Source material:
/-! ### capOut -/

@[simp] theorem State.capOut_phase (n k : Nat) : (s.capOut n k).phase = s.phase := rfl
@[simp] theorem State.capOut_pcmd (n k : Nat) : (s.capOut n k).pcmd = s.pcmd := rfl
@[simp] theorem State.capOut_cfg (n k : Nat) : (s.capOut n k).cfg = s.cfg := rfl
@[simp] theorem State.capOut_nsamp (n k : Nat) : (s.capOut n k).nsamp = s.nsamp := rfl
@[simp] theorem State.capOut_capn (n k : Nat) : (s.capOut n k).capn = s.capn := rfl
@[simp] theorem State.capOut_len (n k : Nat) : (s.capOut n k).len = s.len := rfl
@[simp] theorem State.capOut_nbits (n k : Nat) : (s.capOut n k).nbits = s.nbits := rfl
@[simp] theorem State.capOut_done (n k : Nat) : (s.capOut n k).done = s.done := rfl
@[simp] theorem State.capOut_hzd (n k : Nat) : (s.capOut n k).hzd = s.hzd := rfl
@[simp] theorem State.capOut_ecode (n k : Nat) : (s.capOut n k).ecode = s.ecode := rfl
@[simp] theorem State.capOut_maxbits (n k : Nat) : (s.capOut n k).maxbits = BitVec.ofNat 32 (maxbitsOf n k) := rfl
@[simp] theorem State.capOut_tagw (n k : Nat) : (s.capOut n k).tagw = BitVec.ofNat 3 (tagwOf n k) := rfl
@[simp] theorem State.capOut_capbytes (n k : Nat) : (s.capOut n k).capbytes = BitVec.ofNat 32 (capbytesOf n k) := rfl
@[simp] theorem State.capOut_maxpay (n k : Nat) : (s.capOut n k).maxpay = s.maxpay := rfl
@[simp] theorem State.capOut_req (n k : Nat) : (s.capOut n k).req = s.req := rfl
@[simp] theorem State.capOut_mink (n k : Nat) : (s.capOut n k).mink = s.mink := rfl
@[simp] theorem State.capOut_tagval (n k : Nat) : (s.capOut n k).tagval = s.tagval := rfl
@[simp] theorem State.capOut_params (n k : Nat) : (s.capOut n k).params = s.params := rfl
@[simp] theorem State.capOut_sram (n k : Nat) : (s.capOut n k).sram = s.sram := rfl
@[simp] theorem State.capOut_pram (n k : Nat) : (s.capOut n k).pram = s.pram := rfl
@[simp] theorem State.capOut_rst (n k : Nat) : (s.capOut n k).rst = s.rst := rfl
@[simp] theorem State.capOut_resetCount (n k : Nat) : (s.capOut n k).resetCount = s.resetCount := rfl
@[simp] theorem State.capOut_drawCount (n k : Nat) : (s.capOut n k).drawCount = s.drawCount := rfl
@[simp] theorem State.capOut_script (n k : Nat) : (s.capOut n k).script = s.script := rfl
@[simp] theorem State.capOut_response (n k : Nat) : (s.capOut n k).response = s.response := rfl
@[simp] theorem State.capOut_sample (n k : Nat) (a : Nat) : (s.capOut n k).sample a = s.sample a := rfl
@[simp] theorem State.capOut_payloadByte (n k : Nat) (a : Nat) : (s.capOut n k).payloadByte a = s.payloadByte a := rfl
@[simp] theorem State.capOut_samples (n k : Nat) (a : Nat) : (s.capOut n k).samples a = s.samples a := rfl
@[simp] theorem State.capOut_payload (n k : Nat) (a : Nat) : (s.capOut n k).payload a = s.payload a := rfl
@[simp] theorem State.capOut_numLsb (n k : Nat) : (s.capOut n k).numLsb = s.numLsb := rfl
@[simp] theorem State.capOut_width (n k : Nat) : (s.capOut n k).width = s.width := rfl
@[simp] theorem State.capOut_numSamples (n k : Nat) : (s.capOut n k).numSamples = s.numSamples := rfl
@[simp] theorem State.capOut_busy (n k : Nat) : (s.capOut n k).busy = s.busy := rfl
@[simp] theorem State.capOut_statusWord (n k : Nat) : (s.capOut n k).statusWord = s.statusWord := rfl

/-! ### recordFit -/

@[simp] theorem State.recordFit_phase (pay least : Nat) : (s.recordFit pay least).phase = s.phase := rfl
@[simp] theorem State.recordFit_pcmd (pay least : Nat) : (s.recordFit pay least).pcmd = s.pcmd := rfl
@[simp] theorem State.recordFit_cfg (pay least : Nat) : (s.recordFit pay least).cfg = s.cfg := rfl
@[simp] theorem State.recordFit_nsamp (pay least : Nat) : (s.recordFit pay least).nsamp = s.nsamp := rfl
@[simp] theorem State.recordFit_capn (pay least : Nat) : (s.recordFit pay least).capn = s.capn := rfl
@[simp] theorem State.recordFit_len (pay least : Nat) : (s.recordFit pay least).len = s.len := rfl
@[simp] theorem State.recordFit_nbits (pay least : Nat) : (s.recordFit pay least).nbits = s.nbits := rfl
@[simp] theorem State.recordFit_done (pay least : Nat) : (s.recordFit pay least).done = s.done := rfl
@[simp] theorem State.recordFit_hzd (pay least : Nat) : (s.recordFit pay least).hzd = s.hzd := rfl
@[simp] theorem State.recordFit_ecode (pay least : Nat) : (s.recordFit pay least).ecode = s.ecode := rfl
@[simp] theorem State.recordFit_maxbits (pay least : Nat) : (s.recordFit pay least).maxbits = s.maxbits := rfl
@[simp] theorem State.recordFit_tagw (pay least : Nat) : (s.recordFit pay least).tagw = s.tagw := rfl
@[simp] theorem State.recordFit_capbytes (pay least : Nat) : (s.recordFit pay least).capbytes = s.capbytes := rfl
@[simp] theorem State.recordFit_maxpay (pay least : Nat) : (s.recordFit pay least).maxpay = BitVec.ofNat 32 pay := rfl
@[simp] theorem State.recordFit_req (pay least : Nat) : (s.recordFit pay least).req = s.len := rfl
@[simp] theorem State.recordFit_mink (pay least : Nat) : (s.recordFit pay least).mink = BitVec.ofNat 5 least := rfl
@[simp] theorem State.recordFit_tagval (pay least : Nat) : (s.recordFit pay least).tagval = s.tagval := rfl
@[simp] theorem State.recordFit_params (pay least : Nat) : (s.recordFit pay least).params = s.params := rfl
@[simp] theorem State.recordFit_sram (pay least : Nat) : (s.recordFit pay least).sram = s.sram := rfl
@[simp] theorem State.recordFit_pram (pay least : Nat) : (s.recordFit pay least).pram = s.pram := rfl
@[simp] theorem State.recordFit_rst (pay least : Nat) : (s.recordFit pay least).rst = s.rst := rfl
@[simp] theorem State.recordFit_resetCount (pay least : Nat) : (s.recordFit pay least).resetCount = s.resetCount := rfl
@[simp] theorem State.recordFit_drawCount (pay least : Nat) : (s.recordFit pay least).drawCount = s.drawCount := rfl
@[simp] theorem State.recordFit_script (pay least : Nat) : (s.recordFit pay least).script = s.script := rfl
@[simp] theorem State.recordFit_response (pay least : Nat) : (s.recordFit pay least).response = s.response := rfl
@[simp] theorem State.recordFit_sample (pay least : Nat) (a : Nat) : (s.recordFit pay least).sample a = s.sample a := rfl
@[simp] theorem State.recordFit_payloadByte (pay least : Nat) (a : Nat) : (s.recordFit pay least).payloadByte a = s.payloadByte a := rfl
@[simp] theorem State.recordFit_samples (pay least : Nat) (a : Nat) : (s.recordFit pay least).samples a = s.samples a := rfl
@[simp] theorem State.recordFit_payload (pay least : Nat) (a : Nat) : (s.recordFit pay least).payload a = s.payload a := rfl
@[simp] theorem State.recordFit_numLsb (pay least : Nat) : (s.recordFit pay least).numLsb = s.numLsb := rfl
@[simp] theorem State.recordFit_width (pay least : Nat) : (s.recordFit pay least).width = s.width := rfl
@[simp] theorem State.recordFit_numSamples (pay least : Nat) : (s.recordFit pay least).numSamples = s.numSamples := rfl
@[simp] theorem State.recordFit_busy (pay least : Nat) : (s.recordFit pay least).busy = s.busy := rfl
@[simp] theorem State.recordFit_statusWord (pay least : Nat) : (s.recordFit pay least).statusWord = s.statusWord := rfl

What to work on: Within the lines above, find those holding the word "maxbits" and copy them.

Reply:
@[simp] theorem State.capOut_maxbits (n k : Nat) : (s.capOut n k).maxbits = BitVec.ofNat 32 (maxbitsOf n k) := rfl
@[simp] theorem State.recordFit_maxbits (pay least : Nat) : (s.recordFit pay least).maxbits = s.maxbits := rfl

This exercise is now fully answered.